Exercise prompt:
The lines you return must be all those in the data that hold the string "text".

● ● ●

-- ==== Sys2Proof/Machine/Notation.lean ====
section
/-! DEFINITION. The spec's notation for operations (30_encoding.md R54): one operation a line, a mnemonic in capitals, operands separated by a comma, numbers in hexadecimal with 0x or in decimal, a comment from ; to the end of the line; and the pseudo-operation BYTE, which expands (R55). -/

namespace Sys2Proof.Machine

/-- A space or a tab (DESIGN CHOICE, log entry 16, as are the other details R54 leaves open). -/
def isBlank (c : Char) : Bool := c = ' ' || c = '\t'

/-- A text without the blanks at its two ends. -/
def trimBlanks (cs : List Char) : List Char :=
  ((cs.dropWhile isBlank).reverse.dropWhile isBlank).reverse

/-- The parts of a text between the characters `sep`. -/
def splitAtChar (sep : Char) : List Char → List (List Char)
  | [] => [[]]
  | c :: cs =>
    match splitAtChar sep cs with
    | [] => [[c]]
    | p :: ps => if c = sep then [] :: p :: ps else (c :: p) :: ps

/-- The digits of the notation's numbers, each at the place of its value. -/
def digitChars : List Char := "0123456789ABCDEF".toList

/-- The value of a digit: its place among the digits, a letter in either case. -/
def digitValue (c : Char) : Option Nat := digitChars.idxOf? c.toUpper

/-- The number a row of digits stands for, after the value `acc`. -/
def digitsValue (base : Nat) (acc : Nat) : List Char → Option Nat
  | [] => some acc
  | c :: cs =>
    match digitValue c with
    | some d => if d < base then digitsValue base (acc * base + d) cs else none
    | none => none

/-- A number: hexadecimal with `0x`, else decimal (R54). -/
def parseNumber : List Char → Option Nat
  | [] => none
  | '0' :: 'x' :: c :: cs => digitsValue 16 0 (c :: cs)
  | c :: cs => digitsValue 10 0 (c :: cs)

/-- The operands of a line, each a number. -/
def parseOperands (cs : List Char) : Option (List Nat) :=
  if trimBlanks cs = [] then some []
  else (splitAtChar ',' cs).mapM fun p => parseNumber (trimBlanks p)

/-- The operations a mnemonic and its operands stand for: one, or the nine of `BYTE b` (R55). An
operand must fit its field: `b` in 8 bits, `length` in 16 (R47, R48). -/
def parseOperation (mnemonic : List Char) (operands : List Nat) : Option (List Instr) :=
  match operands with
  | [] =>
    if mnemonic = "HOLD".toList then some [.hold]
    else if mnemonic = "CLR".toList then some [.clr]
    else if mnemonic = "SHR".toList then some [.shr]
    else none
  | [b] =>
    if 2 ^ 8 ≤ b then none
    else if mnemonic = "XORB".toList then some [.xorb (BitVec.ofNat 8 b)]
    else if mnemonic = "BYTE".toList then
      some (.xorb (BitVec.ofNat 8 b) :: List.replicate Config.bitsPerByte .shr)
    else none
  | [data, length] =>
    if 2 ^ 16 ≤ length then none
    else if mnemonic = "START".toList then some [.start data (BitVec.ofNat 16 length)]
    else none
  | _ => none

/-- The operations of one line; none on a blank line or a comment. -/
def parseLine (line : List Char) : Option (List Instr) :=
  let body := trimBlanks (line.takeWhile fun c => c != ';')
  if body = [] then some []
  else
    match parseOperands (body.dropWhile fun c => !isBlank c) with
    | some operands => parseOperation (body.takeWhile fun c => !isBlank c) operands
    | none => none

/-- The operations of a text of lines, in order. -/
def parseText (text : List Char) : Option (List Instr) :=
  ((splitAtChar '\n' text).mapM parseLine).map List.flatten

end Sys2Proof.Machine
end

● ● ●

Task result:
/-- A text without the blanks at its two ends. -/
/-- The parts of a text between the characters `sep`. -/
/-- The operations of a text of lines, in order. -/
def parseText (text : List Char) : Option (List Instr) :=
  ((splitAtChar '\n' text).mapM parseLine).map List.flatten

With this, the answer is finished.